Doomwatch!

Above, top Jane Fonda in her eponymous role as “Barbarella”, bottom, the screen image of the TV series “Doomwatch”.
One of the electronic gadgets that I use fairly frequently is a Sony HDMI CD/DVD player Model DVP-SR760H. I bought it less than a year ago when my video recorder which was the sort that could record onto a hard drive or a DVD packed up. Since I have a television that is called a “smart TV”, rather than fork out a considerable sum on a direct replacement, I saved a considerable amount of money and bought a DVD player for under £40. Since that time I have purchased a number of DVDs in what are called “boxed sets” and also old movies released on DVD.
One of these boxed sets is “Doomwatch” which was a BBC sci-fi series screened between 1970 and 1972. The title was well suited to the script as it was about a government agency led by a Doctor Spencer Quist (played by John Paul) and was responsible for investigating and combating various environmental, scientific and technological threats.
The series was set in the then present day and COVID-19 (and the way the virus is being handled) would have been right up the scriptwriter’s street!
I have a considerable number of such sets.
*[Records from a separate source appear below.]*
-- ==== Sys2Proof/Config.lean ====
section
/-! DEFINITION. What an implementation of the engine fixes, and the free values: the parameters of
`00_scope.md` section 4 and the values the spec leaves open (`93_implementation_defined.md` U1, U2, U9, U10). -/

namespace Sys2Proof

/-- The type `RoundKeys` of R12: opaque expanded key material. The spec leaves the type open; any byte string
is admitted here (DESIGN CHOICE, `notes/assumptions/2.md`). -/
structure RoundKeys where
  material : List Byte
  deriving DecidableEq, Repr, Inhabited

/-- The parameters PARAM reports (R10, R13, R23). They are fixed for one engine; no step changes them. `dinBlocks`
is `DIN_SIZE / 16 - 1`, so that exactly the sizes R10 admits (16, 32, ..., 4080) can be written down. -/
structure Params where
  dinBlocks : Fin 255
  holdback : Bool
  deriving DecidableEq, Repr

/-- DIN_SIZE in bytes (R10): a multiple of 16 in 16..4080. -/
def Params.dinSize (p : Params) : Nat := 16 * (p.dinBlocks.val + 1)

/-- DOUT_SIZE in bytes (R10). -/
def Params.doutSize (p : Params) : Nat := p.dinSize + 16

/-- This hardware's defaults: DIN_SIZE = 256 (R10), PKCS_DEC_HOLDBACK = false (R13). -/
def defaultParams : Params := { dinBlocks := 15, holdback := false }

/-- The block cipher `BlockEncrypt` (R11, U1): total and deterministic, no other property is known. -/
opaque Config.blockEncrypt : RoundKeys → Bytes16 → Bytes16

/-- The key schedule `KeySchedule` (R12, U2): which keys fail, and with what result the others expand, is open. -/
opaque Config.keySchedule : Bytes16 → Option RoundKeys

/-- `CMD_LATENCY - 1` of the command whose acceptance made the given draw (R14, U10): CMD_LATENCY is at least 1,
and may differ from command to command. Nothing bounds it (DESIGN CHOICE, `notes/assumptions/5.md`). -/
opaque Config.extraLatency : Nat → Nat

/-- The 32-bit value of a draw the spec leaves free: what a read of an address other than ID, PARAM, CTRL and
STATUS returns while BUSY = 1 (R75, U9), and rdata in the answer of a write (R61 states none; DESIGN CHOICE,
`notes/assumptions/4.md`). -/
opaque Config.freeWord : Nat → Word

end Sys2Proof
end

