-- ==== Sys2Proof/Laws/PerInstr.lean ====
section
/-! SUPPORT. One lemma per instruction: its encoding matches its row of `30_encoding.md` R94. -/

namespace Sys2Proof.Laws

/-- The match of the instruction's row (R94). -/
def rowMatch : Instr → Word
  | .keysched => 0x00000001
  | .encInit => 0x00000002
  | .decInit => 0x00000003
  | .encUpdate _ => 0x00000004
  | .decUpdate _ => 0x00000005
  | .encFinal => 0x00000006
  | .decFinal => 0x00000007
  | .padApply _ _ => 0x00000008
  | .padCheck _ => 0x00000009
  | .zeroize => 0x0000000A

/-- The mask of the instruction's row (R94). -/
def rowMask : Instr → Word
  | .keysched => 0xFFFFFFFF
  | .encInit => 0xFFFFFFFF
  | .decInit => 0xFFFFFFFF
  | .encUpdate _ => 0x0000FFFF
  | .decUpdate _ => 0x0000FFFF
  | .encFinal => 0xFFFFFFFF
  | .decFinal => 0xFFFFFFFF
  | .padApply _ _ => 0x0000FEFF
  | .padCheck _ => 0xFFFFFEFF
  | .zeroize => 0xFFFFFFFF

/-- The encoding of `i` matches its row. -/
def EncodeMatchesRow.Statement (i : Instr) : Prop := encode i &&& rowMask i = rowMatch i

/-- A mask that keeps the low 16 bits sees neither LEN nor what its own bits leave out. -/
theorem cmdWord_and_low {op : BitVec 4} {p : Bool} (n : Nat) (m : BitVec 16) :
    cmdWord op p n &&& (0#16 ++ m) = 0#16 ++ ((0#7 ++ (BitVec.ofBool p ++ (0#4 ++ op))) &&& m) := by
  have h : cmdWord op p n = BitVec.ofNat 16 n ++ (0#7 ++ (BitVec.ofBool p ++ (0#4 ++ op))) := rfl
  rw [h, BitVec.and_append]
  simp

theorem EncodeMatchesRow.keysched : Statement .keysched := by unfold Statement; decide
theorem EncodeMatchesRow.encInit : Statement .encInit := by unfold Statement; decide
theorem EncodeMatchesRow.decInit : Statement .decInit := by unfold Statement; decide
theorem EncodeMatchesRow.encUpdate (len : Nat) : Statement (.encUpdate len) :=
  (cmdWord_and_low len 0xFFFF).trans (by decide : _ = (4 : Word))
theorem EncodeMatchesRow.decUpdate (len : Nat) : Statement (.decUpdate len) :=
  (cmdWord_and_low len 0xFFFF).trans (by decide : _ = (5 : Word))
theorem EncodeMatchesRow.encFinal : Statement .encFinal := by unfold Statement; decide
theorem EncodeMatchesRow.decFinal : Statement .decFinal := by unfold Statement; decide
theorem EncodeMatchesRow.padApply (p : Padding) (len : Nat) : Statement (.padApply p len) := by
  cases p
  · exact (cmdWord_and_low len 0xFEFF).trans (by decide : _ = (8 : Word))
  · exact (cmdWord_and_low len 0xFEFF).trans (by decide : _ = (8 : Word))
theorem EncodeMatchesRow.padCheck (p : Padding) : Statement (.padCheck p) := by
  cases p <;> (unfold Statement; decide)
theorem EncodeMatchesRow.zeroize : Statement .zeroize := by unfold Statement; decide

end Sys2Proof.Laws
end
Why? Well, I’ve long watched the BBC’s “Doctor Who” but this latest incarnation with it’s scriptwriters all “on message” with the latest eco PC script has proved too much so for relaxation I like to go back down the exceedingly politically incorrect Memory Lane of old TV series.
Of “Doomwatch” itself, it was a good series. The plot was fast paced and well written. The actors and actresses played their parts well. One of the nice things in retrospect is the fact that the clothes worn by the cast were then (1970-1972) the height of fashion which means that the “look” of the series is very dated. Which is OK.
I have used the classic image of Ms Fonda as Barbarella and combined it with the opening screen image of “Doomwatch” to make a point.
I have long admired Jane Fonda principally because, although I have not agreed with her political views, I’ve always admired her courage to put her head above the parapet even though her theatrical agents and accountants must have been screaming; “Don’t do this! It will trash your career and cost you a fortune in lost income!”
Such appeals to a person’s self interest would in most cases have worked but not in the case of this redoubtable lady.
Had the lady not had decided not to trash her career and instead quit the US for a time and let us say took a starring role in “Doomwatch” she like me would be able to reminisce about the series, but as one of the cast and not like me a mere viewer.
That she did not do this however makes no difference to one very pertinent fact: her age.
The lady was born on the winter solstice Tuesday 21st December 1937 and as such is 82 years, 2 months and 22 days old. Had COVID-19 struck at around the time “Barbarella” opened in New York on Friday 11th October 1968 when the lady was 30 years, 9 months and 21 days young, COVID-19 – had she become infected would not have been a problem for her. Unlike now.
And this is the “Doomwatch Point” – COVID-19 is highly discriminatory in the way it attacks it’s victims. The young and the healthy are little affected. The old and the frail have a risk of death with is positively co-relational to their age and infirmity.
The FACT of the matter is this: We the people are partly in control – whatever the government decides to do. The way we can help keep the mortality rate of COVID-19 down is both simple and difficult. It is to prevent the old and infirm from catching the virus.
The BG’s message to Ms Fonda?
Keep yourself to yourself as much as you can Dear Lady and shop online.